-- ==== Sys2Proof/Tests/Slice0.lean ====
section
/-! SUPPORT. The model's own tests: decoding of words written out from 30_encoding.md, results from the spec's vectors (95_test_vectors.md), and for every statement with hypotheses a state and operands that meet them. -/

namespace Sys2Proof.Tests

open Sys2Proof.Machine

/-! ## Well-formedness: one term for the one check, refused -/

theorem test_wellFormed_refuses_position_4 : ¬ (Instr.rndx 4).WellFormed := by decide
theorem test_wellFormed_accepts_position_3 : (Instr.rndx 3).WellFormed := by decide

/-! ## Decoding: the fields `op`, `m`, `z`, `idx` written out, for every constructor (R63, R66) -/

theorem test_decode_function_formats :
    decode (0b00010000#8 ++ 0b0#1 ++ 0b00#2 ++ 0b00000#5) = .ok .sbox ∧
    decode (0b00010001#8 ++ 0b0#1 ++ 0b00#2 ++ 0b00000#5) = .ok .sbox32 ∧
    decode (0b00010010#8 ++ 0b0#1 ++ 0b00#2 ++ 0b00000#5) = .ok .lenc ∧
    decode (0b00010011#8 ++ 0b0#1 ++ 0b00#2 ++ 0b00000#5) = .ok .lkey ∧
    decode (0b00010100#8 ++ 0b0#1 ++ 0b00#2 ++ 0b00000#5) = .ok .tenc ∧
    decode (0b00010101#8 ++ 0b0#1 ++ 0b00#2 ++ 0b00000#5) = .ok .tkey := by decide

theorem test_decode_key_schedule :
    decode (0b00100000#8 ++ 0b0#1 ++ 0b00#2 ++ 0b00000#5) = .ok (.kinit .din) ∧
    decode (0b00100000#8 ++ 0b1#1 ++ 0b00#2 ++ 0b00000#5) = .ok (.kinit .zero) ∧
    decode (0b00100001#8 ++ 0b0#1 ++ 0b00#2 ++ 0b10110#5) = .ok (.krnd 22) ∧
    decode (0b00100010#8 ++ 0b0#1 ++ 0b00#2 ++ 0b00000#5) = .ok (.kexp .din) ∧
    decode (0b00100010#8 ++ 0b1#1 ++ 0b00#2 ++ 0b00000#5) = .ok (.kexp .zero) := by decide

theorem test_decode_rounds :
    decode (0b00110000#8 ++ 0b0#1 ++ 0b00#2 ++ 0b00010#5) = .ok (.rndx 2) ∧
    decode (0b00110001#8 ++ 0b0#1 ++ 0b00#2 ++ 0b10110#5) = .ok (.rnd .enc 22) ∧
    decode (0b00110001#8 ++ 0b1#1 ++ 0b00#2 ++ 0b01001#5) = .ok (.rnd .dec 9) ∧
    decode (0b00110010#8 ++ 0b0#1 ++ 0b00#2 ++ 0b00000#5) = .ok .rev ∧
    decode (0b00110011#8 ++ 0b0#1 ++ 0b00#2 ++ 0b00000#5) = .ok (.crypt .enc) ∧
    decode (0b00110011#8 ++ 0b1#1 ++ 0b00#2 ++ 0b00000#5) = .ok (.crypt .dec) := by decide

theorem test_decode_context :
    decode (0b01000000#8 ++ 0b0#1 ++ 0b00#2 ++ 0b11111#5) = .ok (.rdrk .enc 31) ∧
    decode (0b01000000#8 ++ 0b1#1 ++ 0b00#2 ++ 0b00001#5) = .ok (.rdrk .dec 1) ∧
    decode (0b01000001#8 ++ 0b0#1 ++ 0b00#2 ++ 0b00000#5) = .ok .rdst ∧
    decode (0b01000010#8 ++ 0b0#1 ++ 0b00#2 ++ 0b00000#5) = .ok .clr := by decide

/-- The illegal words of V11, each refused by the name of its fault. -/
theorem test_decode_refuses_V11 :
    decode 0x0000 = .error .opcodeNotInTable ∧ decode 0xFFFF = .error .opcodeNotInTable ∧
    decode 0x1600 = .error .opcodeNotInTable ∧ decode 0x2300 = .error .opcodeNotInTable ∧
    decode 0x3400 = .error .opcodeNotInTable ∧ decode 0x4300 = .error .opcodeNotInTable ∧
    decode 0x1001 = .error .indexNotUsed ∧ decode 0x1080 = .error .modifierNotUsed ∧
    decode 0x32FF = .error .reservedBitsSet ∧ decode 0x3004 = .error .positionTooLarge ∧
    decode 0x2220 = .error .reservedBitsSet ∧ decode 0x3360 = .error .reservedBitsSet ∧
    decode 0x2180 = .error .modifierNotUsed ∧ decode 0x4120 = .error .reservedBitsSet := by decide

/-- The assembler examples of R69 and their words. -/
theorem test_text_and_words_of_R69 :
    (Instr.krnd 5).text = "KRND 5" ∧ encode (.krnd 5) = 0x2105 ∧
    (Instr.kexp .zero).text = "KEXP.Z" ∧ encode (.kexp .zero) = 0x2280 ∧
    (Instr.rnd .dec 5).text = "RND.D 5" ∧ encode (.rnd .dec 5) = 0x3185 ∧
    (Instr.crypt .dec).text = "CRYPT.D" ∧ encode (.crypt .dec) = 0x3380 ∧
    (Instr.rdrk .enc 31).text = "RDRK.E 31" ∧ encode (.rdrk .enc 31) = 0x401F := by decide

/-- What the host asks of the decoder and of the step, on one row. -/
theorem test_host_entry :
    decodeTableWord 16 0x3185 = some (.rnd .dec 5) ∧ decodeTableWord 16 0x13000 = none ∧
    (State.reset.withFetchWord 16 0x4100).pending =
      [.transaction { cmd := 0x4100, din := 0, rkin := 0 }] := by decide

/-! ## Results: one transaction on a small state -/

/-- The key of V1. -/
def key1 : Block := 0x0123456789ABCDEFFEDCBA9876543210

/-- The host presents one transaction to a block with the given context. -/
def presented (c : Context) (cmd : CommandWord) (din : Block) (rkin : Word) : State :=
  { ctx := c, port := State.reset.port, answer := none,
    pending := [.transaction { cmd := cmd, din := din, rkin := rkin }] }

/-- The reset context. -/
def fresh : Context := State.reset.ctx

/-- The context of V1: round keys of `key1`. -/
def ready1 : Context := readyContext (keyExpand key1)

/-- `DOUT` and `STATUS` of a step. -/
def answerOf : StepOutcome → Option Answer
  | .next s => s.answer
  | .fault _ => none
  | .refused _ => none

/-- The context a step leaves. -/
def contextOf : StepOutcome → Option Context
  | .next s => some s.ctx
  | .fault _ => none
  | .refused _ => none

/-- V5: the upper operand bits are ignored. -/
theorem test_sbox_V5 :
    answerOf (step (presented fresh 0x1000 0xDEADBEEF0000000000000000FFFFFFEF 0)) = some ⟨0x84, .ok⟩ ∧
    sbox 0x71 = 0x00 ∧ sbox 0xB9 = 0xFF ∧ sbox 0x0F = 0x05 ∧ sbox 0xF0 = 0x18 := by decide +kernel

/-- V5: byte positions are kept. -/
theorem test_sbox32_V5 :
    answerOf (step (presented fresh 0x1100 0xAAAAAAAA55555555CCCCCCCC12345678 0)) = some ⟨0x9AC9DA4C, .ok⟩ ∧
    tau 0x00000100 = 0xD6D690D6 := by decide +kernel

/-- V5: the intermediate values of the isomorphic forms for `b = FF`. -/
theorem test_isomorphic_forms_V5 :
    linearSm4 0xFF ^^^ 0xD3 = 0x2C ∧ gfInv polySm4 0x2C = 0x38 ∧ affIn 0xFF = 0xA7 ∧
    gfInv polyAes 0xA7 = 0x48 ∧ affOutInv 0x48 = 0x48 ∧ sboxAes 0xA7 = 0x5C ∧ affOutAes 0x5C = 0x48 := by
  decide +kernel

/-- R96: the AES byte substitution's examples. -/
theorem test_aes_substitution_R96 :
    sboxAes 0x00 = 0x63 ∧ sboxAes 0x01 = 0x7C ∧ sboxAes 0x53 = 0xED := by decide +kernel

/-- V6. -/
theorem test_lenc_V6 :
    answerOf (step (presented fresh 0x1200 0xAAAAAAAA55555555CCCCCCCC12345678 0)) = some ⟨0xAA4E9357, .ok⟩ ∧
    lenc 0x80000000 = 0x80820202 := by decide +kernel

/-- V6. -/
theorem test_lkey_V6 :
    answerOf (step (presented fresh 0x1300 0x12345678 0)) = some ⟨0xA4F24E15, .ok⟩ ∧
    lkey 0x80000000 = 0x80401000 := by decide +kernel

/-- V6. -/
theorem test_tenc_V6 :
    answerOf (step (presented ready1 0x1400 0xDEADBEEF 0)) = some ⟨0xC2D6A551, .ok⟩ := by decide +kernel

/-- V6. -/
theorem test_tkey_V6 :
    answerOf (step (presented ready1 0x1500 0xDEADBEEF 0)) = some ⟨0x1D79E4A3, .ok⟩ := by decide +kernel

/-- V7: with `m = 1`, `DIN` is ignored. -/
theorem test_kinit_V7 :
    answerOf (step (presented fresh 0x2000 key1 0)) = some ⟨0xA292FFA1DF01FEBF99A12B0FC42410CC, .ok⟩ ∧
    answerOf (step (presented fresh 0x2080 (BitVec.allOnes 128) 0)) =
      some ⟨0xA3B1BAC656AA3350677D9197B27022DC, .ok⟩ := by decide +kernel

/-- V7: the window slides; the last round. -/
theorem test_krnd_V7 :
    answerOf (step (presented fresh 0x2100 0xA292FFA1DF01FEBF99A12B0FC42410CC 0)) =
      some ⟨0xDF01FEBF99A12B0FC42410CCF12186F9, .ok⟩ ∧
    answerOf (step (presented fresh 0x211F 0xF1780C81428D36546229349601CF72E5 0)) =
      some ⟨0x428D36546229349601CF72E59124A012, .ok⟩ := by decide +kernel

/-- V7: the round keys of the all-ones key, and `DOUT = 0`. -/
theorem test_kexp_V7 :
    answerOf (step (presented fresh 0x2200 (BitVec.allOnes 128) 0)) = some ⟨0, .ok⟩ ∧
    (contextOf (step (presented fresh 0x2200 (BitVec.allOnes 128) 0))).map
      (fun c => (c.erk[0], c.erk[17], c.drk[0], c.stat.valid)) =
      some (0x24354B4F, 0x62366535, 0x83B5F6B1, true) := by decide +kernel

/-- V10: `KEXP.Z` ignores `DIN`, and a second `KEXP` is locked out. -/
theorem test_kexp_V10 :
    (contextOf (step (presented fresh 0x2280 0x1234 0))).map (fun c => (c.erk[0], c.drk[0])) =
      some (0x45603B23, 0xA16CA108) ∧
    answerOf (step (presented ready1 0x2280 key1 0)) = some ⟨0, .contextLocked⟩ := by decide +kernel

/-- V8: position 1, then a position in the middle. -/
theorem test_rndx_V8 :
    answerOf (step (presented fresh 0x3001 0x00000000111111112222222233333333 0x01234567)) =
      some ⟨0x00000000040F88062222222233333333, .ok⟩ ∧
    answerOf (step (presented fresh 0x3002 0x00000000111111112222222233333333 0x01234567)) =
      some ⟨0x0000000011111111BC4284AC33333333, .ok⟩ := by decide +kernel

/-- V8: round 4 of each set. -/
theorem test_rnd_V8 :
    answerOf (step (presented ready1 0x3104 0x00000001000000020000000300000004 0)) =
      some ⟨0x9E5B50D1000000020000000300000004, .ok⟩ ∧
    answerOf (step (presented ready1 0x3184 0x00000001000000020000000300000004 0)) =
      some ⟨0xE02E079B000000020000000300000004, .ok⟩ := by decide +kernel

/-- V8: position 3, and no context. -/
theorem test_rnd_position_3_and_no_context_V8 :
    answerOf (step (presented ready1 0x311F key1 0)) = some ⟨0x0123456789ABCDEFFEDCBA983C7D92AB, .ok⟩ ∧
    answerOf (step (presented fresh 0x3100 key1 0)) = some ⟨0, .contextInvalid⟩ := by decide +kernel

/-- V8: words, not bytes, are reversed. -/
theorem test_rev_V8 :
    answerOf (step (presented fresh 0x3200 0x00112233445566778899AABBCCDDEEFF 0)) =
      some ⟨0xCCDDEEFF8899AABB4455667700112233, .ok⟩ := by decide +kernel

/-- V1, the source's known-answer vector. -/
theorem test_crypt_V1 :
    answerOf (step (presented ready1 0x3300 key1 0)) = some ⟨0x681EDF34D206965E86B3E94F536E4246, .ok⟩ := by
  decide +kernel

> [TRY IT] From the first line of the listing above through the line that contains "decode (0b00100010#8 ++ 0b0#1", set down each line without alteration, and nothing else.

> [EXERCISE SOLUTION]
-- ==== Sys2Proof/Tests/Slice0.lean ====
section
/-! SUPPORT. The model's own tests: decoding of words written out from 30_encoding.md, results from the spec's vectors (95_test_vectors.md), and for every statement with hypotheses a state and operands that meet them. -/

namespace Sys2Proof.Tests

open Sys2Proof.Machine

/-! ## Well-formedness: one term for the one check, refused -/

theorem test_wellFormed_refuses_position_4 : ¬ (Instr.rndx 4).WellFormed := by decide
theorem test_wellFormed_accepts_position_3 : (Instr.rndx 3).WellFormed := by decide

/-! ## Decoding: the fields `op`, `m`, `z`, `idx` written out, for every constructor (R63, R66) -/

theorem test_decode_function_formats :
    decode (0b00010000#8 ++ 0b0#1 ++ 0b00#2 ++ 0b00000#5) = .ok .sbox ∧
    decode (0b00010001#8 ++ 0b0#1 ++ 0b00#2 ++ 0b00000#5) = .ok .sbox32 ∧
    decode (0b00010010#8 ++ 0b0#1 ++ 0b00#2 ++ 0b00000#5) = .ok .lenc ∧
    decode (0b00010011#8 ++ 0b0#1 ++ 0b00#2 ++ 0b00000#5) = .ok .lkey ∧
    decode (0b00010100#8 ++ 0b0#1 ++ 0b00#2 ++ 0b00000#5) = .ok .tenc ∧
    decode (0b00010101#8 ++ 0b0#1 ++ 0b00#2 ++ 0b00000#5) = .ok .tkey := by decide

theorem test_decode_key_schedule :
    decode (0b00100000#8 ++ 0b0#1 ++ 0b00#2 ++ 0b00000#5) = .ok (.kinit .din) ∧
    decode (0b00100000#8 ++ 0b1#1 ++ 0b00#2 ++ 0b00000#5) = .ok (.kinit .zero) ∧
    decode (0b00100001#8 ++ 0b0#1 ++ 0b00#2 ++ 0b10110#5) = .ok (.krnd 22) ∧
    decode (0b00100010#8 ++ 0b0#1 ++ 0b00#2 ++ 0b00000#5) = .ok (.kexp .din) ∧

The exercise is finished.